/-- Step 9 of one partition: skipped where its share no longer lies within HBM (R538). -/
def partStep (old : List Journal) (x : Flash) (s : State) (e : Nat × PartRecord) : State :=
  let (p, r) := e
  if !shareLies s r.hbmBase r.hbmSize then journal s 9 p 2 0
  else
    let (s, ok) := imageStep old s 9 p (4 + p) (x.minimum.getD 3 0) (systemOf x r)
    if ok then bootPart s p else s

/-- The reach table of a partition. -/
def reachOf (l : LinkRecord) (p : Nat) : AMap Nat :=
  (l.reach.filter fun e => e.1 == p).foldl (fun m e => mapPut m e.2.1 e.2.2) []

/-- The number of a partition: its first slot (R18, R525). -/
def partNumber (r : PartRecord) : Nat := r.slots.foldl Nat.min (r.slots.headD 0)

/-- The partitions of a record by number, ascending. -/
def numbered (r : PartsRecord) : List (Nat × PartRecord) :=
  sortBy (fun a b => decide (a.1 ≤ b.1)) (r.parts.map fun x => (partNumber x, x))

/-- The cores, the partitions and the map as the records give them. -/
def applyRecords (s : State) (r : Records) : State :=
  let ps := (numbered r.parts).map fun e => (e.1, freshPart e.2 (reachOf r.link e.1))
  let owned := fun n => ps.any fun p => has p.2.clusters (n / 8)
  let map := r.map.cores.zipIdx.map fun e => (e.2, e.1)
  { s with
    coreMap := map, homes := r.map.homes, mapSeq := r.map.seq, mapCopy := r.map.copy, device := r.link.device, parts := ps
    cores := map.map fun e => (e.1, freshCore (owned e.1 && !e.2.offline) e.2.offline) }

/-- The state in which Shuax begins: everything lost but the journal, the ROM, the configuration flash and memory
outside the package. -/
def startState (s : State) : State :=
  let out := fun (a : Nat) => decide (0x10000000000 ≤ a)
  { power := .managementOnly, journal := s.journal, attempt := s.attempt + 1, responses := s.responses, interrupts := s.interrupts
    agenda := s.agenda, mapFlash := s.mapFlash, fresh := s.fresh, nextId := s.nextId, badSpares := s.badSpares, retire := s.retire, spares := s.spares, tierDown := s.tierDown
    rootHash := s.rootHash, flash := s.flash
    mem := s.mem.filter fun c => out c.1, poison := s.poison.filter fun q => out (32 * q) }

/-- Every step of the attempt has ended ok: the journal is cleared down to it. -/
def settleJournal (s : State) : State :=
  let mine := s.journal.filter fun e => e.seq == s.attempt
  if mine.all fun e => e.outcome == 0 then { s with journal := mine } else s

/-- What a start finds: the flash as it was first read, with what training and testing give now (R11, R538). -/
def foundFlash (s : State) (x : Flash) : Flash :=
  match s.flash with
  | none => x
  | some y =>
    { x with shuax := y.shuax, maps := y.maps, parts := y.parts, link := y.link, firmware := y.firmware, hyper := y.hyper
             systems := y.systems, minimum := y.minimum }

/-- PART_START: a start attempt begins; its steps follow one by one (`bootStep`). -/
def execPartStart (flash : Flash) (s : State) : Out :=
  .next (
    let x := foundFlash s flash
    { startState s with
      flash := some x, boot := some { flash := x, old := s.journal.filter fun e => e.seq == s.attempt && e.valid } })

/-- The start goes on. -/
def bootNext (b : Boot) (s : State) : State := { s with boot := some { b with at_ := b.at_ + 1 } }

/-- The start goes on after a step without an alternative that failed: the part stays in management-only mode. -/
def bootIf (b : Boot) (r : State × Bool) : State := if r.2 then bootNext b r.1 else { r.1 with boot := none }

/-- The part of the start after the hypervisor's image runs: its partitions in turn, and the end (R538, R540). -/
def bootParts (b : Boot) (r : Records) (s : State) : State :=
  match (numbered r.parts)[b.at_ - 12]? with
  | some e => bootNext b (partStep b.old b.flash s e)
  | none => { settleJournal s with boot := none }

/-- The next part of a start in progress. Each extends one measurement register at most, so a request in between finds every register as
it was before an extension or after it (R538, R542). -/
def bootStep (s : State) (b : Boot) : State :=
  let x := b.flash
  match b.at_, b.recs with
  | 0, _ => bootIf b (imageStep b.old s 1 0 0 (x.minimum.getD 0 0) x.shuax)
  | 1, _ => bootNext b (extend s 12 x.debug)
  | 2, _ =>
    match recordStep b.old s x with
    | (s, none) => { s with boot := none }
    | (s, some (r, how)) => bootNext { b with recs := some r, how := how } s
  | 3, some r => bootNext b (extend s 1 r.map.digest)
  | 4, some r => bootNext b (extend s 1 r.parts.digest)
  | 5, some r => bootNext b (journal (extend s 1 r.link.digest) 2 0 b.how.1 b.how.2)
  | 6, some _ => bootNext b (stackStep b.old s x.passing)
  | 7, some _ => bootIf b (imageStep b.old s 4 0 2 (x.minimum.getD 1 0) x.firmware)
  | 8, some _ => bootNext b (optionalStep b.old s 5 x.hostUp fun s => { s with hostUp := true })
  | 9, some _ => bootNext b (optionalStep b.old s 6 x.tier.isSome fun s =>
      let (ports, size) := tierLayout (x.tier.getD [])
      { s with tierPorts := ports, tierGb := size / 0x40000000 })
  | 10, some _ => bootNext b (optionalStep b.old s 7 x.milca.isSome fun s =>
      let m := x.milca.getD (0, [])
      extend { s with ports := m.1, paths := m.2.foldl (fun p e => mapPut p e.1 e.2) [] } 13 x.trained)
  | 11, some r =>
    match imageStep b.old s 8 0 3 (x.minimum.getD 2 0) x.hyper with
    | (s, true) => bootNext b (applyRecords { s with power := .running } r)
    | (s, false) => { s with boot := none }
  | _, some r => bootParts b r s
  | _, none => { s with boot := none }

/-- A start carried on with nothing from outside in between; `fuel` bounds its parts. -/
def runBoot : Nat → State → State
  | 0, s => s
  | fuel + 1, s =>
    match s.boot with
    | some b => runBoot fuel (bootStep s b)
    | none => s

/-- POWER_FAIL: operation ends. Where it cuts a start short, the last `lost` entries of the attempt are unwritten, and with
`torn` the one before has a failing CHECK (R539). DESIGN CHOICE: what such a CHECK holds is its complement; only that it fails
matters. -/
def execPowerFail (lost : Nat) (torn : Bool) (s : State) : Out :=
  .next (
    let n := if s.boot.isSome then Nat.min lost (s.journal.filter fun e => e.seq == s.attempt).length else 0
    let kept := s.journal.take (s.journal.length - n)
    let kept := if torn && n != 0 then
        match kept.getLast? with
        | some e => if e.seq = s.attempt then kept.dropLast ++ [{ e with check := ~~~ e.check }] else kept
        | none => kept
      else kept
    { s with power := .off, boot := none, journal := kept })

/-! ### The restart of a partition (R534) -/

/-- Completes what a core's copy engine has in flight, where it can complete. -/
def drainCopies (s : State) (c : Nat) : State :=
  ((core s c).copies.map (·.id)).foldl (fun s id => after (execCopyComplete c id s) s) s

/-- Completes what an engine has queued. -/
def drainEngine (s : State) (c eng : Nat) : State :=
  (engQ (core s c) eng).foldl
    (fun s _ =>
      let s := after (execMatrixOpStart c eng s) s
      let s := after (execMatrixCommit c eng s) s
      after (execAccdrnComplete c eng s) s) s

/-- The system image of a partition verifies in slot A or B, and its share lies within HBM: it boots (R534, R536, R538). DESIGN CHOICE:
a restart alone measures nothing and writes no journal entry (log 45). -/
def bootsAgain (s : State) (p : Nat) : Bool :=
  let q := part s p
  shareLies s q.hbmBase q.hbmSize
    && match s.flash.bind fun x => (x.parts.1.or x.parts.2).bind fun r => ((numbered r).find? fun e => e.1 == p).map fun e => (x, systemOf x e.2) with
      | some (x, a, b) => accepts s (x.minimum.getD 3 0) a || accepts s (x.minimum.getD 3 0) b
      | none => q.running

/-- PARTITION_RESTART: the partition's contexts are destroyed, its HBM share is zeroed and its image boots again, or it is left stopped.
The quads' stochastic counts, which run from the start of the part, stay (R164). -/
def execPartitionRestart (part : Nat) (s : State) : Out :=
  .next (
    let q := Machine.part s part
    if (mapGet s.parts part).isNone then s
    else
      let boots := bootsAgain s part
      let cxs := (s.ctxs.filter fun c => c.2.part == part).map (·.1)
      let cs := (s.cores.filter fun c => has q.clusters (c.1 / 8)).map (·.1)
      let s := cxs.foldl (fun s cx => startDestroy s part cx) s
      let s := cs.foldl (fun s c => writeBackAll (drainEngine (drainEngine (drainCopies s c) c 0) c 1) c) s
      let s := cxs.foldl (fun s cx => dropCtx (finishDestroy s part cx) part cx) s
      let out := fun (a : Nat) => !(decide (q.hbmBase ≤ a) && decide (a < q.hbmBase + q.hbmSize))
      let gone := fun (l : Nat) => (launch s l).part == part
      let fresh : Part :=
        { slots := q.slots, clusters := q.clusters, hbmBase := q.hbmBase, hbmSize := q.hbmSize, tierBase := q.tierBase
          tierSize := q.tierSize, reach := q.reach, launches := q.launches, sets := q.sets }
      let s := { s with
        groups := s.groups.filter fun g => !gone (team s g.2.team).launch
        mem := s.mem.filter fun c => out c.1
        poison := s.poison.filter fun x => out (32 * x)
        relRecs := s.relRecs.filter fun r => out (64 * r.1)
        cores := s.cores.map fun (c : Nat × Core) =>
          if has q.clusters (c.1 / 8) then
            (c.1, { freshCore c.2.released c.2.offline with
                    marked := c.2.marked, replays := c.2.replays, quads := c.2.quads.map fun (x : Nat × Quad) => (x.1, { count := x.2.count }) })
          else c
        ctxs := s.ctxs.filter fun c => c.2.part != part }
      let s := { s with
        teams := s.teams.filter fun t => !gone t.2.launch
        spans := s.spans.filter fun t => !gone t.2.launch
        launches := s.launches.filter fun l => l.2.part != part }
      let s := updPart s part fun _ => fresh
      if boots then bootPart s part else s)

/-! ### Power and cooling (R22, R24, R543) -/

/-- POWER_LIMIT_SET: 2000 to 4500 W. -/
def execPowerLimitSet (watts : Nat) (s : State) : Out :=
  .next (if 2000 ≤ watts ∧ watts ≤ 4500 then { s with powerLimit := watts } else s)

/-- POWER_OVER_LIMIT: issue slots are withheld, which programs see as elapsed time only: see `throttleTime` (R24). -/
def execPowerOverLimit (s : State) : Out := .next { s with throttled := true }

/-- TEMP_THROTTLE. -/
def execTempThrottle (s : State) : Out := .next { s with hot := true }

/-- THROTTLE_END. -/
def execThrottleEnd (s : State) : Out := .next { s with throttled := false, hot := false }

/-- TEMP_SHUTDOWN: the arithmetic clock stops, and the part must be started again. -/
def execTempShutdown (s : State) : Out := .next { s with power := .clockStopped }

/-! ### Attestation (R541, R542) -/

/-- A response of the management core. -/
def respond (s : State) (r : Response) : State := { s with responses := s.responses ++ [r] }

/-- GET_VERSION: SPDM 1.2 and 1.3. -/
def execGetVersion (s : State) : Out := .next (respond s (.spdm 0 [0x12, 0x13]))

/-- GET_CAPABILITIES. PRESUMED: the flags of SPDM for certificates, challenges and signed measurements (log 13). -/
def execGetCapabilities (s : State) : Out := .next (respond s (.spdm 1 [0x16]))

/-- NEGOTIATE_ALGORITHMS: SHA-384 and ECDSA on NIST P-384. -/
def execNegotiateAlgorithms (s : State) : Out := .next (respond s (.spdm 2 [384, 384]))

/-- The alias key, which derives from the identity secret and MEAS0. -/
def aliasKey (s : State) : BitVec 384 := Config.aliasKey Config.identitySecret (cellGet s.meas 0)

/-- The certificate of the alias key: its public key, and the signature of that by the identity key. -/
def aliasCert (s : State) : List Byte :=
  let key := beBytes (Config.nistPublic (aliasKey s)).toNat 96
  key ++ beBytes (Config.identitySign (sha384 key)).toNat 96

/-- The certificate chain: the identity key's, from the flash, and the alias key's (R535, R541). -/
def certChain (s : State) : List Byte := Config.identityCert (publicKey Config.identityKey) ++ aliasCert s

/-- GET_DIGESTS. -/
def execGetDigests (s : State) : Out := .next (respond s (.digests [sha384 (certChain s)]))

/-- GET_CERTIFICATE. -/
def execGetCertificate (s : State) : Out := .next (respond s (.certificate (certChain s)))

/-- CHALLENGE: a signature with the alias key. -/
def execChallenge (nonce : BitVec 256) (s : State) : Out := .next (respond s (.signature (Config.sign (aliasKey s) nonce)))

/-- A digest that the hypervisor extends a register with, if it does. -/
def hyperDigest (n : Nat) : Option (BitVec 384) :=
  if (Config.freeByte n).getLsbD 0 then
    some (BitVec.ofNat 384 ((List.range 12).foldl (fun v i => v * 2 ^ 32 + (Config.freeWord (n + i)).toNat) 0))
  else none

/-- MEAS14 and MEAS15, as the hypervisor has extended them through Shuax by now: whether, and with what, is its own matter, a free value
(R538, log 62). Before the hypervisor runs it has extended neither. -/
def hyperExtends (s : State) : State :=
  if s.power = .running then
    let s' := [14, 15].foldl (fun s k => match hyperDigest (s.fresh + 12 * (k - 14)) with | some d => extend s k d | none => s) s
    { s' with fresh := s.fresh + 24 }
  else s

/-- GET_MEASUREMENTS: index k + 1 returns MEAS_k. -/
def execGetMeasurements (s : State) : Out :=
  .next (let s := hyperExtends s; respond s (.measurements ((List.range 16).map fun k => (k + 1, cellGet s.meas k))))

end Sys2Proof.Machine
end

Exercise - Go through the listing above and write out exactly the lines starting with the one holding "has queued. -/" and running through the one holding "after (execAccdrnComplete c eng s) s) s", ends included, and no others.

Solution to this exercise -
/-- Completes what an engine has queued. -/
def drainEngine (s : State) (c eng : Nat) : State :=
  (engQ (core s c) eng).foldl
    (fun s _ =>
      let s := after (execMatrixOpStart c eng s) s
      let s := after (execMatrixCommit c eng s) s
      after (execAccdrnComplete c eng s) s) s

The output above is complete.